Ron Connelly nervously raked his fingers through his long hair and chinned toward Joe and the deputy. “Those rednecks out there want blood and there’s just the two of you between them and us.”

“Yup,” Joe said. “And if it were up to me, I’d step aside.”

Ron’s face twitched. He didn’t know if Joe was kidding or not. Joe didn’t, either. He disliked Connelly more every minute he was exposed to him. What kind of man shot an eagle on the ground? Or Tube?

“I’ll up my offer to stay here tonight,” Brad said.

Brokaw finished the page he was working on, looked to Joe, said, “Okay. Let ’em in.”

Ron Connelly ran in terror to the back of the cell. Brad shrieked.

“Just kidding,” the deputy said, standing up and stifling a smile. “I’ll go outside and talk to ’em.”

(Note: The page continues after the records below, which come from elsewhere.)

-- ==== Sys2Proof/Certificates/Slice0/Obligations.lean ====
section
/-! DEFINITION. The statements for the provers, from the numbered rules of spec/. -/

open Sys2Proof
open Sys2Proof.Machine

/-- R98, R99, R60: integer arithmetic is formed exactly for each element and then wrapped, or clamped under `.sat`. -/
def Obligations.IntegerArithmeticIsExactThenNarrowed : Prop :=
  ∀ (s : State) (x : ExecId) (w : Workgroup) (e : Exec) (c : Clause), Issuing s x w e c →
    let two (i : Alu2 → Instr) (f : Ty → Int → Int → Int) (sat : Alu2 → Bool) (lat : Nat) : Prop :=
      ∀ q : Alu2, Legal x w (i q) q.ctl → ∃ r : Nat → Word,
        (∀ l, IntResult q.ty (sat q) (r l) fun j => f q.ty (elemInt q.ty (e.src q.u q.ty q.a l) j) (elemInt q.ty (e.src q.u q.ty q.b l) j)) ∧
        Results s x w e c (i q) q.ctl lat q.u q.ty q.d r
    let three (i : Alu3 → Instr) (f : Int → Int → Int → Int) : Prop :=
      ∀ q : Alu3, Legal x w (i q) q.ctl → ∃ r : Nat → Word,
        (∀ l, IntResult q.ty q.sat (r l) fun j =>
          f (elemInt q.ty (e.src q.u q.ty q.a l) j) (elemInt q.ty (e.src q.u q.ty q.b l) j) (elemInt q.ty (e.src q.u q.ty q.c l) j)) ∧
        Results s x w e c (i q) q.ctl 4 q.u q.ty q.d r
    let one (i : Alu1 → Instr) (f : Int → Int) : Prop :=
      ∀ q : Alu1, Legal x w (i q) q.ctl → ∃ r : Nat → Word,
        (∀ l, IntResult q.ty q.sat (r l) fun j => f (elemInt q.ty (e.src q.u q.ty q.a l) j)) ∧
        Results s x w e c (i q) q.ctl 4 q.u q.ty q.d r
    two .add (fun _ a b => a + b) (·.sat) 4 ∧ two .sub (fun _ a b => a - b) (·.sat) 4 ∧ two .mul (fun _ a b => a * b) (·.sat) 4 ∧
    two .mulh (fun t a b => a * b / (2 ^ tyBits t : Nat)) (fun _ => false) 4 ∧
    three .mad (fun a b c => a * b + c) ∧ three .add3 (fun a b c => a + b + c) ∧
    two .div (fun _ a b => if b = 0 then -1 else a.tdiv b) (fun _ => false) 16 ∧
    two .rem (fun _ a b => if b = 0 then a else a.tmod b) (fun _ => false) 16 ∧
    two .min (fun _ a b => min a b) (fun _ => false) 4 ∧ two .max (fun _ a b => max a b) (fun _ => false) 4 ∧
    one .abs (fun a => (a.natAbs : Int)) ∧ one .neg (fun a => -a)

/-- R98, R100: logic acts bit by bit; shifts, rotations, counts and bit reversal act on the low bits of the type's width. -/
def Obligations.LogicAndShifts : Prop :=
  ∀ (s : State) (x : ExecId) (w : Workgroup) (e : Exec) (c : Clause), Issuing s x w e c →
    let two (i : Alu2 → Instr) (tb : Alu2 → Ty) (ok : Nat → Word → Word → Word → Prop) : Prop :=
      ∀ q : Alu2, Legal x w (i q) q.ctl → ∃ r : Nat → Word,
        (∀ l, ok (tyBits q.ty) (e.src q.u q.ty q.a l) (e.src q.u (tb q) q.b l) (r l)) ∧ Results s x w e c (i q) q.ctl 4 q.u q.ty q.d r
    let one (i : Alu1 → Instr) (td : Alu1 → Ty) (ok : Nat → Word → Word → Prop) : Prop :=
      ∀ q : Alu1, Legal x w (i q) q.ctl → ∃ r : Nat → Word,
        (∀ l, ok (tyBits q.ty) (e.src q.u q.ty q.a l) (r l)) ∧ Results s x w e c (i q) q.ctl 4 q.u (td q) q.d r
    two .and (·.ty) (fun n a b r => BitsAre n r fun i => a.getLsbD i && b.getLsbD i) ∧
    two .or (·.ty) (fun n a b r => BitsAre n r fun i => a.getLsbD i || b.getLsbD i) ∧
    two .xor (·.ty) (fun n a b r => BitsAre n r fun i => a.getLsbD i != b.getLsbD i) ∧
    one .not (·.ty) (fun n a r => BitsAre n r fun i => !a.getLsbD i) ∧
    two .shl (fun _ => .b32) (fun n a b r => IsMod n r (if n ≤ b.toNat then 0 else a.toNat * 2 ^ b.toNat)) ∧
    two .shr (fun _ => .b32) (fun n a b r => IsMod n r (if n ≤ b.toNat then 0 else (a.toNat / 2 ^ b.toNat : Nat))) ∧
    two .sha (fun _ => .b32) (fun n a b r => IsMod n r (sext n a.toNat / (2 ^ min b.toNat (n - 1) : Nat))) ∧
    two .rot (fun _ => .b32) (fun n a b r => BitsAre n r fun i => a.getLsbD ((i + n - b.toNat % n) % n)) ∧
    one .popc (fun _ => .b32) (fun n a r => r.toNat = (List.range n).countP fun i => a.getLsbD i) ∧
    one .clz (fun _ => .b32) (fun n a r => r.toNat ≤ n ∧ (∀ i, n - r.toNat ≤ i → i < n → a.getLsbD i = false) ∧
      (r.toNat < n → a.getLsbD (n - 1 - r.toNat) = true)) ∧
    one .brev (·.ty) (fun n a r => BitsAre n r fun i => a.getLsbD (n - 1 - i))

/-- R98, R100: bit-field extraction and insertion, and address formation. -/
def Obligations.BitFieldsAndAddresses : Prop :=
  ∀ (s : State) (x : ExecId) (w : Workgroup) (e : Exec) (c : Clause), Issuing s x w e c →
    (∀ q : Alu3, Legal x w (.bfx q) q.ctl → ∃ r : Nat → Word,
      (∀ l, let n := tyBits q.ty
            let a := e.src q.u q.ty q.a l
            let pos := (e.src q.u .b32 q.b l).toNat
            let len := min (e.src q.u .b32 q.c l).toNat n
            let f (i : Nat) : Bool := decide (pos + i < n) && a.getLsbD (pos + i)
            BitsAre n (r l) fun i => if i < len then f i else tySigned q.ty && decide (0 < len) && f (len - 1)) ∧
      Results s x w e c (.bfx q) q.ctl 4 q.u q.ty q.d r) ∧
    (∀ q : Alu3, Legal x w (.bfi q) q.ctl → ∃ r : Nat → Word,
      (∀ l, let n := tyBits q.ty
            let pos := (e.src q.u .b32 q.b l).toNat
            let len := min (e.src q.u .b32 q.c l).toNat n
            BitsAre n (r l) fun i =>
              if pos ≤ i ∧ i < min (pos + len) n then (e.src q.u q.ty q.a l).getLsbD (i - pos) else (e.src q.u q.ty q.d l).getLsbD i) ∧
      Results s x w e c (.bfi q) q.ctl 4 q.u q.ty q.d r) ∧
    (∀ q : LeaW, Legal x w (.lea q) q.ctl → ∃ r : Nat → Word,
      (∀ l, let b := (e.src q.u .b32 q.b l).toNat
            IsMod (tyBits q.ty) (r l) ((e.src q.u q.ty q.a l).toNat + (if q.sx then sext 32 b else b) * 2 ^ q.sh.toNat)) ∧
      Results s x w e c (.lea q) q.ctl 4 q.u q.ty q.d r)

/-- R79, R97, R101: I-form words take the sign-extended immediate; in the headspring their registers are k registers (R95). -/
def Obligations.ImmediateWords : Prop :=
  ∀ (s : State) (x : ExecId) (w : Workgroup) (e : Exec) (c : Clause), Issuing s x w e c →
    let imm (i : ImmW → Instr) (ok : Nat → Word → BitVec 27 → Word → Prop) : Prop :=
      ∀ q : ImmW, Legal x w (i q) q.ctl → ∃ r : Nat → Word,
        (∀ l, ok (tyBits q.ty) (e.src (isHead x.ctx) q.ty q.a l) q.imm (r l)) ∧
        Results s x w e c (i q) q.ctl 4 (isHead x.ctx) q.ty q.d r
    imm .addi (fun n a m r => IsMod n r (a.toNat + m.toInt)) ∧
    imm .andi (fun n a m r => BitsAre n r fun i => a.getLsbD i && (m.signExtend 64).getLsbD i) ∧
    imm .ori (fun n a m r => BitsAre n r fun i => a.getLsbD i || (m.signExtend 64).getLsbD i) ∧
    imm .shli (fun n a m r => IsMod n r (a.toNat * 2 ^ m.toNat)) ∧
    (∀ q : MoviW, Legal x w (.movi q) q.ctl → ∃ r : Nat → Word,
      (∀ l, IsMod (tyBits q.ty) (r l) q.imm.toInt) ∧ Results s x w e c (.movi q) q.ctl 4 (isHead x.ctx) q.ty q.d r)
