section
variable (s : State) (c : Nat) (f : Workgroup → Workgroup)
@[simp] theorem updWg_agenda : (s.updWg c f).agenda = s.agenda := (congrArg State.agenda (updWg_frame s c f) :)
@[simp] theorem updWg_cur : (s.updWg c f).cur = s.cur := (congrArg State.cur (updWg_frame s c f) :)
@[simp] theorem updWg_free : (s.updWg c f).free = s.free := (congrArg State.free (updWg_frame s c f) :)
@[simp] theorem updWg_fresh : (s.updWg c f).fresh = s.fresh := (congrArg State.fresh (updWg_frame s c f) :)
@[simp] theorem updWg_time : (s.updWg c f).time = s.time := (congrArg State.time (updWg_frame s c f) :)
@[simp] theorem updWg_fields : (s.updWg c f).fields = s.fields := (congrArg State.fields (updWg_frame s c f) :)
@[simp] theorem updWg_mem : (s.updWg c f).mem = s.mem := (congrArg State.mem (updWg_frame s c f) :)
@[simp] theorem updWg_poison : (s.updWg c f).poison = s.poison := (congrArg State.poison (updWg_frame s c f) :)
@[simp] theorem updWg_crossings : (s.updWg c f).crossings = s.crossings := (congrArg State.crossings (updWg_frame s c f) :)
@[simp] theorem updWg_marks : (s.updWg c f).marks = s.marks := (congrArg State.marks (updWg_frame s c f) :)
@[simp] theorem updWg_watches : (s.updWg c f).watches = s.watches := (congrArg State.watches (updWg_frame s c f) :)
@[simp] theorem updWg_events : (s.updWg c f).events = s.events := (congrArg State.events (updWg_frame s c f) :)
@[simp] theorem updWg_endEvents : (s.updWg c f).endEvents = s.endEvents := (congrArg State.endEvents (updWg_frame s c f) :)
@[simp] theorem updWg_regions : (s.updWg c f).regions = s.regions := (congrArg State.regions (updWg_frame s c f) :)
@[simp] theorem updWg_queueTable : (s.updWg c f).queueTable = s.queueTable := (congrArg State.queueTable (updWg_frame s c f) :)
@[simp] theorem updWg_levels : (s.updWg c f).levels = s.levels := (congrArg State.levels (updWg_frame s c f) :)
@[simp] theorem updWg_contextTable : (s.updWg c f).contextTable = s.contextTable := (congrArg State.contextTable (updWg_frame s c f) :)
@[simp] theorem updWg_governorTable : (s.updWg c f).governorTable = s.governorTable := (congrArg State.governorTable (updWg_frame s c f) :)
@[simp] theorem updWg_governors : (s.updWg c f).governors = s.governors := (congrArg State.governors (updWg_frame s c f) :)
@[simp] theorem updWg_trace : (s.updWg c f).trace = s.trace := (congrArg State.trace (updWg_frame s c f) :)
@[simp] theorem updWg_taken : (s.updWg c f).taken = s.taken := (congrArg State.taken (updWg_frame s c f) :)
@[simp] theorem updWg_reservations : (s.updWg c f).reservations = s.reservations := (congrArg State.reservations (updWg_frame s c f) :)
@[simp] theorem updWg_saved : (s.updWg c f).saved = s.saved := (congrArg State.saved (updWg_frame s c f) :)
@[simp] theorem updWg_requests : (s.updWg c f).requests = s.requests := (congrArg State.requests (updWg_frame s c f) :)
@[simp] theorem updWg_shoots : (s.updWg c f).shoots = s.shoots := (congrArg State.shoots (updWg_frame s c f) :)
@[simp] theorem updWg_gangBars : (s.updWg c f).gangBars = s.gangBars := (congrArg State.gangBars (updWg_frame s c f) :)
@[simp] theorem updWg_headsDone : (s.updWg c f).headsDone = s.headsDone := (congrArg State.headsDone (updWg_frame s c f) :)
@[simp] theorem updWg_codeObjs : (s.updWg c f).codeObjs = s.codeObjs := (congrArg State.codeObjs (updWg_frame s c f) :)
@[simp] theorem updWg_ownId : (s.updWg c f).ownId = s.ownId := (congrArg State.ownId (updWg_frame s c f) :)
@[simp] theorem updWg_hostId : (s.updWg c f).hostId = s.hostId := (congrArg State.hostId (updWg_frame s c f) :)
@[simp] theorem updWg_peers : (s.updWg c f).peers = s.peers := (congrArg State.peers (updWg_frame s c f) :)
@[simp] theorem updWg_epochs : (s.updWg c f).epochs = s.epochs := (congrArg State.epochs (updWg_frame s c f) :)
@[simp] theorem updWg_unreachable : (s.updWg c f).unreachable = s.unreachable := (congrArg State.unreachable (updWg_frame s c f) :)
@[simp] theorem updWg_ports : (s.updWg c f).ports = s.ports := (congrArg State.ports (updWg_frame s c f) :)
@[simp] theorem updWg_lateAnswers : (s.updWg c f).lateAnswers = s.lateAnswers := (congrArg State.lateAnswers (updWg_frame s c f) :)
@[simp] theorem updWg_dropped : (s.updWg c f).dropped = s.dropped := (congrArg State.dropped (updWg_frame s c f) :)
@[simp] theorem updWg_doorbellsDropped : (s.updWg c f).doorbellsDropped = s.doorbellsDropped := (congrArg State.doorbellsDropped (updWg_frame s c f) :)
@[simp] theorem updWg_traceDrops : (s.updWg c f).traceDrops = s.traceDrops := (congrArg State.traceDrops (updWg_frame s c f) :)
@[simp] theorem updWg_ints : (s.updWg c f).ints = s.ints := (congrArg State.ints (updWg_frame s c f) :)
@[simp] theorem updWg_outbox : (s.updWg c f).outbox = s.outbox := (congrArg State.outbox (updWg_frame s c f) :)
@[simp] theorem updWg_remotes : (s.updWg c f).remotes = s.remotes := (congrArg State.remotes (updWg_frame s c f) :)
@[simp] theorem updWg_log : (s.updWg c f).log = s.log := (congrArg State.log (updWg_frame s c f) :)
@[simp] theorem updWg_corrected : (s.updWg c f).corrected = s.corrected := (congrArg State.corrected (updWg_frame s c f) :)
@[simp] theorem updWg_uncorrectable : (s.updWg c f).uncorrectable = s.uncorrectable := (congrArg State.uncorrectable (updWg_frame s c f) :)
@[simp] theorem updWg_startState : (s.updWg c f).startState = s.startState := (congrArg State.startState (updWg_frame s c f) :)
@[simp] theorem updWg_startKind : (s.updWg c f).startKind = s.startKind := (congrArg State.startKind (updWg_frame s c f) :)
@[simp] theorem updWg_startNext : (s.updWg c f).startNext = s.startNext := (congrArg State.startNext (updWg_frame s c f) :)
@[simp] theorem updWg_failCode : (s.updWg c f).failCode = s.failCode := (congrArg State.failCode (updWg_frame s c f) :)
@[simp] theorem updWg_failUnit : (s.updWg c f).failUnit = s.failUnit := (congrArg State.failUnit (updWg_frame s c f) :)
@[simp] theorem updWg_throttle : (s.updWg c f).throttle = s.throttle := (congrArg State.throttle (updWg_frame s c f) :)
@[simp] theorem updWg_coolant : (s.updWg c f).coolant = s.coolant := (congrArg State.coolant (updWg_frame s c f) :)
@[simp] theorem updWg_measured : (s.updWg c f).measured = s.measured := (congrArg State.measured (updWg_frame s c f) :)
@[simp] theorem updWg_factory : (s.updWg c f).factory = s.factory := (congrArg State.factory (updWg_frame s c f) :)
@[simp] theorem updWg_inService : (s.updWg c f).inService = s.inService := (congrArg State.inService (updWg_frame s c f) :)
@[simp] theorem updWg_pendingRepairs : (s.updWg c f).pendingRepairs = s.pendingRepairs := (congrArg State.pendingRepairs (updWg_frame s c f) :)
@[simp] theorem updWg_fenced : (s.updWg c f).fenced = s.fenced := (congrArg State.fenced (updWg_frame s c f) :)
@[simp] theorem updWg_eventRels : (s.updWg c f).eventRels = s.eventRels := (congrArg State.eventRels (updWg_frame s c f) :)
@[simp] theorem updWg_turns : (s.updWg c f).turns = s.turns := (congrArg State.turns (updWg_frame s c f) :)
@[simp] theorem updWg_served : (s.updWg c f).served = s.served := (congrArg State.served (updWg_frame s c f) :)
@[simp] theorem updWg_routes : (s.updWg c f).routes = s.routes := (congrArg State.routes (updWg_frame s c f) :)
@[simp] theorem updWg_spares : (s.updWg c f).spares = s.spares := (congrArg State.spares (updWg_frame s c f) :)
@[simp] theorem updWg_fieldsUp : (s.updWg c f).fieldsUp = s.fieldsUp := (congrArg State.fieldsUp (updWg_frame s c f) :)
end
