-- ==== Sys2Proof/Laws/PerInstr.lean ====
section
/-! SUPPORT. Statements for every instruction, one lemma for each constructor. -/

namespace Sys2Proof.Laws

open Sys2Proof.Machine

/-- An instruction word takes its length in words, MOVL two (R80); a device step has no word. -/
def EncodedLength.Statement (i : Instr) : Prop := (encode i).length = if isWord i then lengthOf i else 0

Joe watched with admiration as the deputy stepped outside with a shotgun and told everyone to calm down and go home. When a man shouted that the Mad Archer should be released to them, the deputy racked the pump on his shotgun, said, “Go ahead, boys, I got nothing to lose. I don’t like this job much, anyhow.”

The crowd dispersed, and the deputy came back in, sighed, “Whew,” to Joe.

“Impressive,” Joe said.

“I learned in Basra that there is no sound in nature that makes men move along faster than the pumping of a shotgun. Except maybe a chainsaw, but we won’t go there.”

SIMULTANEOUS WITH the snap of the jail door on Ron and Brad, Joe opened his phone and speed-dialed Marybeth.

She was anxious. Someone claiming to be April had called their old house.

It took a moment to register. His stomach did a half-turn. Ron, Brad, the deputy, Baggs all faded from his consciousness. “Is this a sick joke?”

“I wish I could say for sure.”

“Impossible,” Joe said.

“Of course it’s impossible,” she said. But there was a hesitation—an opening he could sense that maybe she thought it wasn’t impossible.

“We paid for her funeral. We were at her funeral.”

“There was never an autopsy.”

“There was no need. I saw her, Marybeth,” Joe said. “She was there.”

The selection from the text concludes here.